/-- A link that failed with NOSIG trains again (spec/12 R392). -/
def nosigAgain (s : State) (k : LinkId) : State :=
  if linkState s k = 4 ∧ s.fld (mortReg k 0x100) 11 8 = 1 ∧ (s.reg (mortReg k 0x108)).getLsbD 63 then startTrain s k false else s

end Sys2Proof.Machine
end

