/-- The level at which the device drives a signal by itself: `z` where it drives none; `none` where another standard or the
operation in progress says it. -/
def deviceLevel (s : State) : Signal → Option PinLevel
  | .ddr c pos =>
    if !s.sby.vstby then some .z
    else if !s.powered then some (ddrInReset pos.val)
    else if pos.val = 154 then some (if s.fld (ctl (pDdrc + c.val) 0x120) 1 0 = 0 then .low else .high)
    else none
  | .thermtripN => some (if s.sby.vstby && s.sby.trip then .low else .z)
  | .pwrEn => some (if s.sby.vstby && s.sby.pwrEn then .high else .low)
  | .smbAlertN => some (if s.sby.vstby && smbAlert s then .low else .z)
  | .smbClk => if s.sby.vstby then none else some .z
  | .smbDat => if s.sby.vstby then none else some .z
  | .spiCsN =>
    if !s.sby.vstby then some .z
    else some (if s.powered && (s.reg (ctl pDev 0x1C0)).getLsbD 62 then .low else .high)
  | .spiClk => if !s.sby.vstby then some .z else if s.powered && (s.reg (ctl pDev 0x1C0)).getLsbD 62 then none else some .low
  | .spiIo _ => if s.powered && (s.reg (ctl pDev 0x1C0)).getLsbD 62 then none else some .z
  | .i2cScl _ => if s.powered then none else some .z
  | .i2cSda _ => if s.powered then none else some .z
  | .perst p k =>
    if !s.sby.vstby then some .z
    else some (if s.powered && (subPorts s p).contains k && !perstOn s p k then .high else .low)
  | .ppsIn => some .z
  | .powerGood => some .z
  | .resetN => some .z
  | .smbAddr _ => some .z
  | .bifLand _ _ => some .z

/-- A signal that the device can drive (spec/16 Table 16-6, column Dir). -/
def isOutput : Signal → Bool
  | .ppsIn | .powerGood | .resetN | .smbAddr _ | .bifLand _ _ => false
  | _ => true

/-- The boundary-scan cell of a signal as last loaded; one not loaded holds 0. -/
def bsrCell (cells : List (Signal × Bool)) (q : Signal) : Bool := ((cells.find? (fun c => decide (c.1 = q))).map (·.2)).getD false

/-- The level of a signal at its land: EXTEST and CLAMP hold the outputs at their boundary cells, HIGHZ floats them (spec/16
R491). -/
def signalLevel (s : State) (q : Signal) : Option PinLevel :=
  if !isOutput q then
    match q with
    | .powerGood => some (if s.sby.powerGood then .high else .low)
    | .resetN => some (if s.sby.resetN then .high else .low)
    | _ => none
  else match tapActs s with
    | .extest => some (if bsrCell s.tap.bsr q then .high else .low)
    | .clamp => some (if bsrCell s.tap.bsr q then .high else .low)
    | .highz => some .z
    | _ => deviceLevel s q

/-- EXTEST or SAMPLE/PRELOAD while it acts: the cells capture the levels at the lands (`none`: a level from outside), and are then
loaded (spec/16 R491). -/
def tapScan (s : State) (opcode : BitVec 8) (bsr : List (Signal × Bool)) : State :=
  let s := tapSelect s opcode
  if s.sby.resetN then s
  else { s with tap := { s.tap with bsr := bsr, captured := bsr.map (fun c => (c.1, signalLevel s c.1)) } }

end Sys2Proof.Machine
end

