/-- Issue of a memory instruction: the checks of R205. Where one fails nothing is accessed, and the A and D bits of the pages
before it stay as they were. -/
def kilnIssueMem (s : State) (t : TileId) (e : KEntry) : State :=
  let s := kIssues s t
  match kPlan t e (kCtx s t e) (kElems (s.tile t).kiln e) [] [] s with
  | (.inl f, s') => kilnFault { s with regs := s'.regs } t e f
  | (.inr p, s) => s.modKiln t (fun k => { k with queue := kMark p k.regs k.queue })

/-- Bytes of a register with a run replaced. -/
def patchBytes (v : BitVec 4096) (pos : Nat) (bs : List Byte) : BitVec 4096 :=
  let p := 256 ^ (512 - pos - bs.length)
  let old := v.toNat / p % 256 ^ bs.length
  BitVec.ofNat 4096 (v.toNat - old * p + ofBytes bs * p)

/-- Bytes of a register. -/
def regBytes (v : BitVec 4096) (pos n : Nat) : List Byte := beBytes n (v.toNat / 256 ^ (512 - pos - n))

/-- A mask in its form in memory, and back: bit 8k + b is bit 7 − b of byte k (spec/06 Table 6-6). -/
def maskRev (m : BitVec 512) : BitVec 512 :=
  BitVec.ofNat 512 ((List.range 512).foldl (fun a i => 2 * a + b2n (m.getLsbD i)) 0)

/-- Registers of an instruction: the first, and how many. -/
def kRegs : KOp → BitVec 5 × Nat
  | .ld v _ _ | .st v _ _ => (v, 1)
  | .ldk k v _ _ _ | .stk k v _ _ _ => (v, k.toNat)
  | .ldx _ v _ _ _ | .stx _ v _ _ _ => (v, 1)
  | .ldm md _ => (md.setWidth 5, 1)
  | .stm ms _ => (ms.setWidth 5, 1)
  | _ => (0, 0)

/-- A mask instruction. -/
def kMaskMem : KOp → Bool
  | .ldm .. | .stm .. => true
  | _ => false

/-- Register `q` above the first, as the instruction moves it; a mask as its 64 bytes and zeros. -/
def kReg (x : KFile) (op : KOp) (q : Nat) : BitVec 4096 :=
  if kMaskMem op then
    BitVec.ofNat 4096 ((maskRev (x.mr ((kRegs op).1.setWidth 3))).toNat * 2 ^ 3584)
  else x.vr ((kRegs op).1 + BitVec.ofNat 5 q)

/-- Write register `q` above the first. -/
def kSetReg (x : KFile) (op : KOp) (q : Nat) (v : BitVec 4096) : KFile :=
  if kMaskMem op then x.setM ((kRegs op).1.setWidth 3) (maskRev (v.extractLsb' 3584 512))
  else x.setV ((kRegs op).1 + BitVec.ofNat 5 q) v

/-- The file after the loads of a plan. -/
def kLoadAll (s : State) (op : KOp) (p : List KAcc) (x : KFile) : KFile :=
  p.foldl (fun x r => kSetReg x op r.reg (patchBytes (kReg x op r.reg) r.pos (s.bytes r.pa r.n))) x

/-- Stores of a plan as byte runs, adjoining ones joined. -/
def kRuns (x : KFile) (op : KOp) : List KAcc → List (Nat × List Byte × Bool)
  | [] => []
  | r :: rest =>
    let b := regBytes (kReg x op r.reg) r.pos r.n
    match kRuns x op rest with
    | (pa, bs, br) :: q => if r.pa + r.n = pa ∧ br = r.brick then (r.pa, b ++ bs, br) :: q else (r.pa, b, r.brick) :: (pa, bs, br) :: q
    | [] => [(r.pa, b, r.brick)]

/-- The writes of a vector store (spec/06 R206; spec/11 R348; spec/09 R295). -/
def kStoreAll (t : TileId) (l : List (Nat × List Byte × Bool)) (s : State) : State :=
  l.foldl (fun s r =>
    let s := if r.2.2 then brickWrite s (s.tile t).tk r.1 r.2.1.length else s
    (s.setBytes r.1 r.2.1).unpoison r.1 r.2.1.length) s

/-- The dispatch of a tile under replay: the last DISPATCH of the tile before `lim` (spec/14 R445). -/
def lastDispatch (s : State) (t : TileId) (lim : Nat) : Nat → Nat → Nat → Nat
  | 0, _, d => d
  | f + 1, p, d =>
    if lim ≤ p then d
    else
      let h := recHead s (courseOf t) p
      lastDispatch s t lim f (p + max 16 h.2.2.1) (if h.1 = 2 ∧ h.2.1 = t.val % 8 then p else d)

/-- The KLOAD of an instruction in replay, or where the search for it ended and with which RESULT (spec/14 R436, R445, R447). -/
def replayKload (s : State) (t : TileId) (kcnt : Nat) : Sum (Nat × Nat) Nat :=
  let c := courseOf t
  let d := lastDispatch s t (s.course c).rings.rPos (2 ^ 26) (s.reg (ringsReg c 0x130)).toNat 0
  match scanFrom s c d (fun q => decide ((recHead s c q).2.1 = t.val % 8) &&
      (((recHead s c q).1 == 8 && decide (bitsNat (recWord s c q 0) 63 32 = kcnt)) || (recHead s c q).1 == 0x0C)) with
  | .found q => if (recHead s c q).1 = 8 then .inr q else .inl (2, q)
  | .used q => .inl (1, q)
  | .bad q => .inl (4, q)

☆ ☆ ☆

### AIM OF THE EXERCISE
For each line of the data that includes the word "bsrCell", return a copy of it.

### EXERCISE RESPONSE
def bsrCell (cells : List (Signal × Bool)) (q : Signal) : Bool := ((cells.find? (fun c => decide (c.1 = q))).map (·.2)).getD false
    | .extest => some (if bsrCell s.tap.bsr q then .high else .low)
    | .clamp => some (if bsrCell s.tap.bsr q then .high else .low)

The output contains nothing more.